The setting on the picture is 1.5 lumen, so 1/10 the light output of a candle which is rather perfect for night use in my son’s bedroom when we stay the night somewhere else (myself I prefer no light at all at night), the runtime should be about 100 hours on a battery load.
Yes, it should get along very well with copper. And yes, this CCT is great for very low lumens so I am wondering if there is a nice twisty AAA host with a firefly mode, where the board can be installed after heavy sandung. Like, Fenix E05 form factor, but with a <~1lm lowest mode
I usually put a ping pong ball or any white milky plastic bottle on my EDC to get more of the lights directed to the table when outside (dim cafe or restaurant). And use it ceiling bounced in the room or tent.
I just played and tested a Tiny 26650 DQG for Pavlo. Saw some of the smallest EDC in George’s collection. I plan to get some for myself. Maybe I’m late at this but just amazed at how he boosted single 26650 to feed 7x XPG2 at 1A.
His smaller EDCs could be a great host for this 2000K
I have a Spy waiting for an Optisolis. Actually it is waiting for Arctic Alumina, which I will cover the central pad with to avoid grounding of the LED.
I just recalled that you installed some e21s to E05, didn’t you? Did you use your boards?
On the topic of extra-warm emitters, Digikey has some XTE 2200K emitters (80 CRI).
Just put one in a headlamp for night reading. The tint is very close to an incandescent filament bulb at a low setting and is very cozy, but on high modes it can be obnoxiously yellow/orange.
Mounting it on a DTP X-series board (noctigon) could possibly get it up to 2 amps or more. Maybe someone will put an XTE emitter to the test to see what they are really capable of
I hope more companies start producing high powered LEDs in the 2300-2500K range. I would love to have a floody caving headlamp that can mimic the tint and CRI of a carbide headlamp.
^ thanks, very nice measurements. The datasheet gives an example of the spectrum and R-values, but no promises for the real product. This confirms that the leds are about as good as the example in the datasheet
Red, Green, Blue, and Amber E21A. The E17A already soft launched. This could be the answer for more powerful colored lighting (arrayed)
Unlike traditional color LEDs, all of them will have same forward voltage and characteristics. Thus simplify driver and configuration options.

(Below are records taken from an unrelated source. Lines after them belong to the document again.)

theorem witness_LeasesEnd :
    leasing.energy.leaseOf .a .storage = some ⟨.routine, 60, 0, 0⟩ ∧ 0 ≤ leasing.tb.uptime
    ∧ RequestInv leasing ∧ leasing.Takes .a ∧ tokens " STORAGE".toList = [Domain.storage.name.toList]
    ∧ leasable .storage = some .storage :=
  ⟨rfl, by decide, leasing_requests, ⟨rfl, rfl⟩, by decide +kernel, rfl⟩

/-- R179: the lease of `leasing`, whose expiry has come, ends EXPIRED where the expiries are taken before the measurement, which is
DORMANT, and REVOKED where they come after it. -/
theorem test_expiry_before_fall :
    (let t := after (exec (.rollover ⟨0, 0⟩ [.leases]) leasing);
      (t.energy.level, t.energy.lastEnd.a.map fun e => e.reason)) = (some .dormant, some .expired)
    ∧ (let t := after (exec (.rollover ⟨0, 0⟩ []) leasing);
      (t.energy.level, t.energy.lastEnd.a.map fun e => e.reason)) = (some .dormant, some .revoked) := by decide +kernel

theorem witness_ChargeSourceFollows : State.reset.pins.source = false := rfl

theorem witness_PwrLeaseGrants :
    RequestInv leasing ∧ leasing.Takes .a
    ∧ tokens " MODEM 60 ALERT".toList = [Domain.modem.name.toList, "60".toList, Purpose.alert.name.toList]
    ∧ numberToken "60".toList = some 60 ∧ leasing.energy.level = some .normal ∧ (leasing.dom .modem).state = .off :=
  ⟨leasing_requests, ⟨rfl, rfl⟩, by decide +kernel, by decide, rfl, rfl⟩

theorem witness_PwrClearRestores :
    (powered .aux .fault none false).Takes .a ∧ tokens " AUX".toList = [Domain.aux.name.toList]
    ∧ ((powered .aux .fault none false).dom .aux).state = .fault
    ∧ ((powered .heatBatt .fault none false).dom .heatBatt).state = .fault ∧ (State.reset.dom .aux).state ≠ .fault :=
  ⟨⟨rfl, rfl⟩, by decide +kernel, rfl, rfl, by decide⟩

/-! #### Ports and settings -/

theorem witness_AttReadTakesCause :
    State.reset.Takes .a ∧ tokens [] = [] ∧ State.reset.port.a.presented = some .restarted := ⟨takes_reset, rfl, rfl⟩

theorem witness_CharactersMakeLines :
    (65#8 : Byte).toNat ≠ 13 ∧ (65#8 : Byte).toNat ≠ 10 ∧ (10#8 : Byte).toNat = 10
    ∧ State.reset.port.a.afterCr = false ∧ State.reset.port.a.bad = false ∧ State.reset.port.a.overlong = false
    ∧ State.reset.Takes .a ∧ tokens State.reset.port.a.buffer = []
    ∧ tokens "DOOR".toList = "DOOR".toList :: [] ∧ (∀ x ∈ commandTable noEnding, x.1.toList ≠ "DOOR".toList)
    ∧ "  TIME.READ x".toList = List.replicate 2 ' ' ++ "TIME.READ".toList ++ " x".toList := by
  refine ⟨by decide, by decide, by decide, rfl, rfl, rfl, takes_reset, rfl, by decide +kernel, ?_, by decide⟩
  simp only [commandTable]
  intro x hx
  fin_cases hx <;> decide

/-- A port that sends a response. -/
def busy : State :=
  { State.reset with port := { State.reset.port with a := { State.reset.port.a with state := .responding } } }

theorem witness_BusyLinesDiscarded :
    (Instr.save .a []).linePort = some .a ∧ (busy.port.get .a).state ≠ .ready
    ∧ Instr.save .a [] ≠ .lineDiscarded .a ∧ ({ busy.port.a with skipping := true } : PortRec).skipping = true
    ∧ (State.reset.port.get .a).state = .ready := by decide

theorem witness_ReadsChangeNothing :
    State.reset.Takes .a ∧ tokens [] = [] ∧ numberArgs (tokens " 7".toList) = some [7]
    ∧ tokens " smp.rate".toList = [Param.smpRate.row.name.toList] :=
  ⟨takes_reset, rfl, by decide +kernel, by decide +kernel⟩

theorem witness_WrongFormIsSyntax :
    State.reset.Takes .a ∧ tokens " x".toList ≠ [] ∧ (tokens " x".toList).length ≠ 3
    ∧ tokens " 3 LATE".toList = ["3".toList, "LATE".toList] ∧ resultWord "LATE".toList = none
    ∧ tokens " smp.rate x".toList = ["smp.rate".toList, "x".toList] ∧ numberToken "x".toList = none
    ∧ tokens " MODEM 5 LATE".toList = ["MODEM".toList, "5".toList, "LATE".toList] ∧ purposeWord "LATE".toList = none
    ∧ domainWord "x".toList = none ∧ heaterWord "x".toList = none ∧ postArgs " URGENT".toList = none :=
  ⟨takes_reset, by decide +kernel, by decide +kernel, by decide +kernel, by decide, by decide +kernel, by decide,
    by decide +kernel, by decide, by decide, by decide, by decide +kernel⟩

theorem witness_SetWritesTable :
    State.reset.Takes .a ∧ tokens " thm.hot 0".toList = ["thm.hot".toList, "0".toList]
    ∧ numberToken "0".toList = some 0 ∧ "thm.hot".toList = Param.thmHot.row.name.toList
    ∧ TableInv State.reset.settings.working :=
  ⟨takes_reset, by decide +kernel, by decide, rfl, table_default⟩

theorem witness_SaveWritesCopy : State.reset.Takes .a ∧ tokens [] = [] ∧ State.reset.settings.saving = none :=
  ⟨takes_reset, rfl, rfl⟩

theorem witness_RestartsReachAll :
    State.reset.Takes .a ∧ tokens [] = [] ∧ CountInv { State.reset with restartsDue := 2 }
    ∧ ({ State.reset with restartsDue := 2 } : State).restartsDue = 1 + 1
    ∧ State.reset.pins.reset = false ∧ State.reset.restartsDue = 0
    ∧ BlockInv eventful ∧ TriggerInv eventful ∧ OpenInv eventful ∧ eventful.front.outstanding = none
    ∧ eventful.front.waiting = none ∧ (∀ j ∈ eventful.store.jobs, j.state ≠ .waitingBlock) :=
  ⟨takes_reset, rfl, count_inv _ rfl rfl (by decide) rfl, rfl, rfl, rfl, eventful_invariants.2.2.1, eventful_invariants.2.2.2.1,
    eventful_invariants.2.2.2.2, rfl, rfl, by decide⟩

/-- R112, R113: a burst stopped after one of its two sets keeps that one, in a part block that is posted. -/
theorem test_burst_stopped :
    let s : State :=
      { eventful with front := { Front.cold 100 with ring := [{ set0 with index := 1 }, set0], sampleIndex := 2 } }
    ((s.warmRestart 0 1).cat.records.map fun x => (x.capture, x.blocks.map fun b => (b.number, b.sets.length)))
      = [(.complete, [(7, 0)]), (.truncated, [(5, 1)])] := by decide +kernel

/-- R102, R112: an EVENT job that became COPYING during a MANUAL job's burst takes none of that burst's sets: with the burst in progress
in entry 1, the set written stands in the MANUAL job's block and the EVENT job's empty block is freed. -/
theorem test_burst_stopped_of_other_job :
    let s : State :=
      { eventful with
        front := { Front.cold 100 with ring := [{ set0 with index := 1 }, set0], sampleIndex := 2 }
        store :=
          { eventful.store with
            free := eventful.store.free.filter (· ≠ 6)
            jobs := ⟨1, .manual, 8, 0, 0, some 1, some ⟨6, []⟩, 0, false, .copying⟩ :: eventful.store.jobs }
        cat := { eventful.cat with records := eventful.cat.records ++ [{ manualRecord 0 1 none 8 with capture := .running }] } }
    ((s.warmRestart 1 1).cat.records.map fun x => (x.id, x.capture, x.blocks.map fun b => (b.number, b.sets.length)))
      = [(7, .complete, [(7, 0)]), (9, .truncated, []), (8, .cancelled, [(6, 1)])] := by decide +kernel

I’ve just found a 4×3535 PCB on your site, but I looked at the recommended optics section.
All listed optics seem to be for 3 emitter boards there.
Could you please update the recommendation?
(Specifically, I would consider using them in Astrolux S41 lights, and I am curious about if that would work )
(Also noticed, that emitter orientations are rotated 22.5 degrees compared one to another around the board to mix the beam better for LEDs with square emitting surfaces - seem to be a nice feature)
For the same diameter optic a triple will manipulate the lights better than a quad. This means you have more control over the beam angle (if there are selection available). This is critical if you want a medium to narrow beam output. Both can give you floody beam but the quad will never give you narrower overall beam than the triple. Even those “punch” 7x super narrow optic like used in DQG tiny 26650 (7x 10mm individual) also creates very wide and bright spill. If let’s say the same 35mm optic optimized for narrow beam 3up LEDs rather than narrow beam 7up LED, the latter will have broader spill and less center beam intensity.
Depends on your application, choose quad TIR for brighter or more efficient setup. triple TIR for medium or narrow overall beam pattern.
Damn.
Just replace
Compatible with Carclo 10507, 10508, 10509, 10510 and 10511 optics
with
Compatible with Carclo 10610, 10611, 10612, 10613, 10621, 10622, 10623, and 10624 optics.
Oops, did I missed something here?
I thought he only asked triple vs quad optics. Now I see that my pasted text from Hank’s website didn’t include the quad optics.
Damn, thanks Kiriba-ru
Yup, reading email while working is not my specialty. Please ignore the optic recommendation, use what Kiriba-ru wrote above. I will change it later when I have access to PC.